▶ _What is expected_
Your task is to copy the stretch of lines in the records below that begins with the line containing "(cells : List" and ends with the line containing "let a := s.hif.pmBank", exactly as written, with nothing added.

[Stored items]
/-! ### Bring-up and retraining -/

/-- Bring-up: each step's work acts only while its step runs, and ends it with the status and reason of its outcome; the end of a step
shows them with event 0x0E01 (a memory test's beside its own) and, where no trigger of a higher rank holds, brings what the step is
for: step 2 the firmware, step 3 the released beat counter, step 9 READY from NOT_READY and from no other state, step 10 IN_SERVICE of a
module without a twin; a limit reached ends a step with reason 15; a failure that only a power-on or new firmware cures fails the step again
(R337). Step 8 sends REF on every port or chain position. Retraining takes the channels in turn, serves what waited for one and counts each
result; the units that a lost PLL clocks stop. -/
def Obligations.BringUpAndRetraining : Prop :=
  ∀ (s : State) (ok ok2 : Bool) (tj : BitVec 12) (failed cut : BitVec 32) (fails : List (Nat × Word)) (repairs : List (Nat × Nat))
      (cells : List (CellId × Nat)) (clusters : List (Nat × Nat)) (bad : List Nat) (found : Topology) (pll : Pll),
    let beat := s.beat.toNat
    let n := s.f Reg.BUP_RESULT_STEP
    let busy := s.f Reg.BUP_RESULT_BUSY = 1
    let quiet (i : Instr) : Prop := completes i s fun t => t = s
    let work (k : Nat) (i : Instr) (P : State → Prop) : Prop := (s.working k = true → completes i s P) ∧ (s.working k = false → quiet i)
    let ends (t : State) (st r : Nat) : Prop := t.bup.outcome = some (st, r)
    let only (t : State) (st r : Nat) : Prop := t = { s with bup := { s.bup with outcome := some (st, r), stuck := t.bup.stuck } } ∧
      t.bup.stuck = s.bup.stuck ++ if r = 1 then [1] else []
    let stuck (r : Nat) : Prop := r ∈ s.bup.stuck
    let rma := s.f Reg.SEC_STATUS_DEBUG = 2
    let topo := s.topo
    let image := (s.seqImage.length + 63) / 64 % 2 ^ 16 + 2 ^ 16 * (s.f Reg.PM_BUILD_LO % 2 ^ 16)
    let a := s.hif.pmBank
    let fault (b : Nat) : Nat := fwFault (s.sec.banks.get b []) 1 (s.f Reg.SEC_STATUS_SVN_MIN)
    let live (t : State) (p : Nat) := t.live? p = true
    let ended (i : Instr) (st r : Nat) (P : State → Prop) : Prop := completes i s fun t =>
      t.f Reg.BUP_RESULT_BUSY = 0 ∧ t.f Reg.BUP_RESULT_STATUS = st % 2 ^ 16 ∧ t.f Reg.BUP_RESULT_REASON = r % 2 ^ 8 ∧ t.bup.outcome = none ∧
      t.bup.last = (if st = 0 ∧ n ≤ 9 then n else s.bup.last) ∧ (n ≠ 5 → raisesAt s t 0xE01 (n + 256 * r) st) ∧ P t
    let brings (st : Nat) (t : State) : Prop :=
      (st ≠ 0 → t.mstate = s.mstate ∧ t.released = s.released) ∧
      (st = 0 → (n = 2 → t.f Reg.PM_STATUS_CORES = 15 ∧ t.f Reg.PM_STATUS_FW_RUN = 1) ∧
        (n = 3 → t.released = true ∧ t.beat = 0 ∧ t.cycle = 0 ∧ t.f Reg.CLK_STATUS_RUN = 1) ∧ (n = 9 → s.mstate ≠ 1 → t.mstate = s.mstate) ∧
        (n = 9 → s.mstate = 1 → ¬ rma → s.outranks 6 = false → t.mstate = 2) ∧ (n = 9 → s.mstate = 1 → rma → t.mstate = 1) ∧
        (n = 10 → s.mstate = 2 → s.f Reg.TWN_CFG_MODE = 0 → s.outranks 6 = false → t.mstate = 3 ∧ t.gstate = 1))
    let limit := if n = 10 then 1000 else stepLimit n * 1000000
    let c := s.bup.nextCh
    let turn := s.released = true ∧ s.f Reg.BUP_RETRAIN_EN = 1 ∧ s.mstate ≠ 1 ∧ s.bup.channel = none ∧
      s.bup.turnAt + s.lf Reg.BUP_RETRAIN_INTERVAL_MS * 1000 ≤ beat ∧ (4 ≤ c ∨ beat % 1000 = 400)
    -- steps 1 to 4
    work 1 (.fuseRomCheck ok ok2) (fun t => (ok = false ∨ stuck 1 → only t 0x30 1) ∧
      (ok = true → ¬ stuck 1 → ok2 = false ∨ stuck 2 → ends t 0x30 2 ∧ t.bup.stuck = s.bup.stuck ++ [2]) ∧
      (ok = true → ok2 = true → ¬ stuck 1 → ¬ stuck 2 → (identityOk = true → ¬ rma → ends t 0 0 ∧ t.f Reg.SEC_STATUS_ID_OK = 1) ∧
        (identityOk = false ∨ rma → ends t 0x21 3 ∧ t.f Reg.SEC_STATUS_ID_OK = 0 ∧ counts s t 0xE00100 ∧ raisesAt s t 0xD01 0 0))) ∧
    work 2 .firmwareVerify (fun t =>
      (fault a = 0 → ends t 0 0 ∧ (a ≤ 1 → t.f Reg.HIF_FW_STATUS_PM_BANK = a) ∧ t.evl = s.evl) ∧
      (fault a ≠ 0 → raisesAt s t 0xD01 (1 + 65536 * fault a) a ∧
        (fault (1 - a) = 0 → ends t 0 0 ∧ t.f Reg.HIF_FW_STATUS_PM_BANK = 1 - a ∧ counts s t 0xE00100) ∧
        (fault (1 - a) ≠ 0 → ends t 0x21 4))) ∧
    work 3 (.clocksStart ok ok2 tj) (fun t => t.f Reg.MPW_TJ_TJ_MAX = tj.toNat ∧ t.f Reg.MPW_TJ_SENSOR < 40 ∧ t.evl = s.evl ∧ t.released = s.released ∧
      (10 * s.f Reg.MPW_THERM_T_THR ≤ tj.toNat → ends t 0x30 5) ∧
      (tj.toNat < 10 * s.f Reg.MPW_THERM_T_THR → t.f Reg.CLK_STATUS_FAB_LOCK = Bits.ofBool ok ∧ t.f Reg.CLK_STATUS_LINK_LOCK = Bits.ofBool ok2 ∧
        ends t (if ok && ok2 then 0 else 0x30) (if ok && ok2 then 0 else 6))) ∧
    work 4 (.lpddr5Training ok) (fun t => (ok = true → ends t 0 0 ∧ t.f Reg.CLK_STATUS_MEM_LOCK = 1) ∧ (ok = false → ends t 0x30 7 ∧
      t = { s with regs := t.regs, bup := t.bup, free := t.free } ∧ regsBut s t [0x1400000])) ∧
    -- steps 5 to 7
    work 5 (.memoryTest failed cut fails repairs) (fun t => t.bup.dram = true ∧
      (∀ x, 2 ^ 47 ≤ x → x < 3 * 2 ^ 46 → t.rdByte x = 0xFF) ∧
      (∀ p, p < 32 → (Bits.bit (t.f Reg.BUP_DRAM_FAIL_FAIL) p = true ↔ Bits.bit failed.toNat p = true ∨
        Bits.bit (s.f Reg.BUP_DRAM_FAIL_FAIL) p = true ∨ ∃ e ∈ fails, e.1 % 32 = p)) ∧
      (∀ p, p < 32 → (Bits.bit (t.f Reg.BUP_PART_AVAIL_AVAIL) p = true ↔ Bits.bit (t.f Reg.BUP_DRAM_FAIL_FAIL) p = false ∧
        Bits.bit cut.toNat p = false)) ∧
      (cut ≠ 0 → ends t 0x30 15) ∧ (cut = 0 → t.f Reg.BUP_DRAM_FAIL_FAIL % 4 ≠ 0 ∨ stuck 8 → ends t 0x30 8 ∧ 8 ∈ t.bup.stuck) ∧
      (cut = 0 → t.f Reg.BUP_DRAM_FAIL_FAIL % 4 = 0 → ¬ stuck 8 → ends t 0 0)) ∧
    work 6 (.cellBist cells clusters) (fun t => (ends t 0 0 ∨ ends t 0x30 9) ∧ (∀ x ∈ s.deadCells, x ∈ t.deadCells) ∧
      (ends t 0 0 → ∀ e ∈ cells, s.unavailable e.1.p.val = false → cellNo e.1 ∈ t.deadCells) ∧
      (s.deadCells.length + cells.length ≤ 8192 → ¬ stuck 9 → ends t 0 0) ∧ (stuck 9 → ends t 0x30 9) ∧
      (∀ e ∈ clusters, e.1 < 640 → s.unavailable (e.1 / 20) = false → s.cstate e.1 ≠ 3 → e.1 ∈ t.deadClusters)) ∧
    work 7 (.firmwareBroadcast bad) (fun t =>
      { type := 4, src := 0x8000, effect := beat + 2, param := image } ∈ t.circs ∧ (∀ k ∈ s.circs, k ∈ t.circs) ∧
      (∀ x ∈ bad, x < 640 → s.unavailable (x / 20) = false → s.cstate x ≠ 3 → x ∈ t.deadClusters) ∧
      ((∃ p, p < 32 ∧ Bits.bit (s.rd 0xF0100C).toNat p = true ∧ ¬ live t p) → ends t 0x30 10) ∧
      ((∀ p, p < 32 → Bits.bit (s.rd 0xF0100C).toNat p = true → live t p) → ends t 0 0)) ∧
    -- steps 8 to 10
    work 8 (.topologyDiscovery found) (fun t =>
      (s.diffs topo found = [] → ends t 0 0 ∧ t.rd 0xF02000 = 0) ∧
      (s.diffs topo found ≠ [] → ends t 0x31 11 ∧ t.rd 0xF02000 = BitVec.ofNat 32 (min 511 (s.diffs topo found).length)) ∧
      (topoBad topo = false → Bits.byteAt topo 7 = 0 → ∀ i, i < 96 → ∃ b, (i, b) ∈ t.twn.formed ∧ b.length = 26 ∧
        (Bits.byteAt b 0).toNat = 4 ∧ Bits.crcOk b 0 22 = true) ∧
      (topoBad topo = false → Bits.byteAt topo 7 = 1 → ∀ i, i < (Bits.byteAt topo 17).toNat → ∃ b, (i, b) ∈ t.twn.formed ∧
        (Bits.byteAt b 0).toNat = i ∧ (Bits.byteAt b 2).toNat = 4) ∧
      t.f Reg.TWN_STATUS_LINK = (if s.f Reg.TWN_CFG_MODE = 1 ∧ found.twinTrained = true ∧ found.twinLatency ≤ 200 then 1 else 0) ∧
      (s.f Reg.TWN_CFG_MODE = 0 → t.beat = s.beat) ∧
      (s.f Reg.TWN_CFG_MODE = 1 → found.twinTrained = true → s.f Reg.TWN_STATUS_MODULE = 1 → t.beat = found.peerBeat)) ∧
    (s.working 9 = true → s.bup.loading = false → completes .manifestLoad s fun t => t.bup.loading = true ∧ t.mem = s.mem ∧ t.cells = s.cells ∧
      ∀ p ∈ s.selected9, s.unavailable p = false → s.f (Reg.MAN_STATUS_STATE p) = 0 ∨ s.f (Reg.MAN_STATUS_STATE p) = 3 →
        (s.part p).deciding = false → (s.part p).swapAt = none → t.f (Reg.MAN_STATUS_STATE p) = 1 ∧
          (t.part p).candHalf = Bits.bit (s.f Reg.BUP_MAN_HALF_HALF) p) ∧
    (s.working 9 = false ∨ s.bup.loading = true → quiet .manifestLoad) ∧
    work 10 .prechargeEnable (fun t =>
      (s.f Reg.MAN_SHELF_VALID = 0 → only t 0x30 13) ∧ (s.f Reg.MAN_SHELF_VALID = 1 → s.f Reg.GLB_SAFE_CMD_SAFE_REQ = 1 → only t 0x30 14) ∧
      (s.f Reg.MAN_SHELF_VALID = 1 → s.f Reg.GLB_SAFE_CMD_SAFE_REQ = 0 → only t 0 0)) ∧
    -- the end of a step
    (¬ busy → quiet .stepEnd) ∧ (s.bup.outcome = none → n ≠ 9 ∨ s.loadsEnded = false → quiet .stepEnd) ∧
    (busy → (∀ st r, s.bup.outcome = some (st, r) → ended .stepEnd st r (brings st)) ∧
      (s.bup.outcome = none → n = 9 → s.loadsEnded = true → ended .stepEnd s.loadsOutcome.1 s.loadsOutcome.2 (brings s.loadsOutcome.1)) ∧
      (s.bup.outcome = none → s.released = false ∨ s.bup.began + limit ≤ beat → ended .stepTimeout 0x30 15 fun t =>
        t.mstate = s.mstate ∧ t.released = s.released ∧ (n = 5 → t.f Reg.BUP_PART_AVAIL_AVAIL = 0)) ∧
      (s.bup.outcome ≠ none ∨ (s.released = true ∧ beat < s.bup.began + limit) → quiet .stepTimeout)) ∧
    (¬ busy → quiet .stepTimeout) ∧
    -- retraining and the PLLs
    (turn → completes .retrainTurn s fun t => t.regs = s.regs ∧ fabricKept s t ∧
      t.bup = { s.bup with turnAt := beat, channel := some c, nextCh := (c + 1) % 64 }) ∧
    (¬ turn → quiet .retrainTurn) ∧
    (s.bup.channel = none → quiet (.retrainDone ok)) ∧
    (∀ ch off n, s.bup.channel = some ch → s.bup.waits = [.read off n] → s.bar4Open (off / 2 ^ 33) = true → off < 2 ^ 38 →
      off % 2 ^ 33 + n ≤ 2 ^ 33 → completes (.retrainDone true) s fun t => t.bup.waits = [] ∧ t.mem = s.mem ∧ t.outs = s.outs ++
        [.completion ((List.range n).map fun j => s.rdByte (2 ^ 47 + off / 2 ^ 33 * 2 ^ 41 + off % 2 ^ 33 + j))]) ∧
    (∀ ch, s.bup.channel = some ch → ch < 64 → s.bup.waits = [] →
      (completes (.retrainDone true) s fun t => counts s t 0xF00104 ∧ t.bup.channel = none ∧ t.bup.failRuns.get ch 0 = 0 ∧ t.evl = s.evl ∧
        t.f Reg.BUP_RETRAIN_STATUS_CHANNEL = ch ∧ t.f Reg.BUP_RETRAIN_STATUS_FAIL_RUN = 0 ∧ regsBut s t [0xF00034, 0xF00104]) ∧
      (let run := min 255 (s.bup.failRuns.get ch 0 + 1)
       completes (.retrainDone false) s fun t => counts s t 0xF00108 ∧ t.bup.channel = none ∧ t.bup.failRuns.get ch 0 = run ∧
        t.f Reg.BUP_RETRAIN_STATUS_CHANNEL = ch ∧ t.f Reg.BUP_RETRAIN_STATUS_FAIL_RUN = run ∧ raisesAt s t 0xE07 ch run ∧
        (run < 3 → t.rcv = s.rcv) ∧
        (3 ≤ run → s.underRung 3 (ch / 2) = false → ∃ f, t.rcv.faults = s.rcv.faults ++ [f] ∧ f.reason = 0x15 ∧ f.beat = beat))) ∧
    (s.released = true → completes (.pllLockLoss pll) s fun t =>
      t = { s with regs := t.regs, rcv := { s.rcv with stopped := s.rcv.stopped ++ [pll] } } ∧ regsBut s t [Reg.CLK_LOCK_LOSS_CNT_COUNT.off] ∧
      counts s t Reg.CLK_LOCK_LOSS_CNT_COUNT.off ∧ t.evl = s.evl) ∧
    (s.released = false → quiet (.pllLockLoss pll))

▶ _Result for this exercise_
      (cells : List (CellId × Nat)) (clusters : List (Nat × Nat)) (bad : List Nat) (found : Topology) (pll : Pll),
    let beat := s.beat.toNat
    let n := s.f Reg.BUP_RESULT_STEP
    let busy := s.f Reg.BUP_RESULT_BUSY = 1
    let quiet (i : Instr) : Prop := completes i s fun t => t = s
    let work (k : Nat) (i : Instr) (P : State → Prop) : Prop := (s.working k = true → completes i s P) ∧ (s.working k = false → quiet i)
    let ends (t : State) (st r : Nat) : Prop := t.bup.outcome = some (st, r)
    let only (t : State) (st r : Nat) : Prop := t = { s with bup := { s.bup with outcome := some (st, r), stuck := t.bup.stuck } } ∧
      t.bup.stuck = s.bup.stuck ++ if r = 1 then [1] else []
    let stuck (r : Nat) : Prop := r ∈ s.bup.stuck
    let rma := s.f Reg.SEC_STATUS_DEBUG = 2
    let topo := s.topo
    let image := (s.seqImage.length + 63) / 64 % 2 ^ 16 + 2 ^ 16 * (s.f Reg.PM_BUILD_LO % 2 ^ 16)
    let a := s.hif.pmBank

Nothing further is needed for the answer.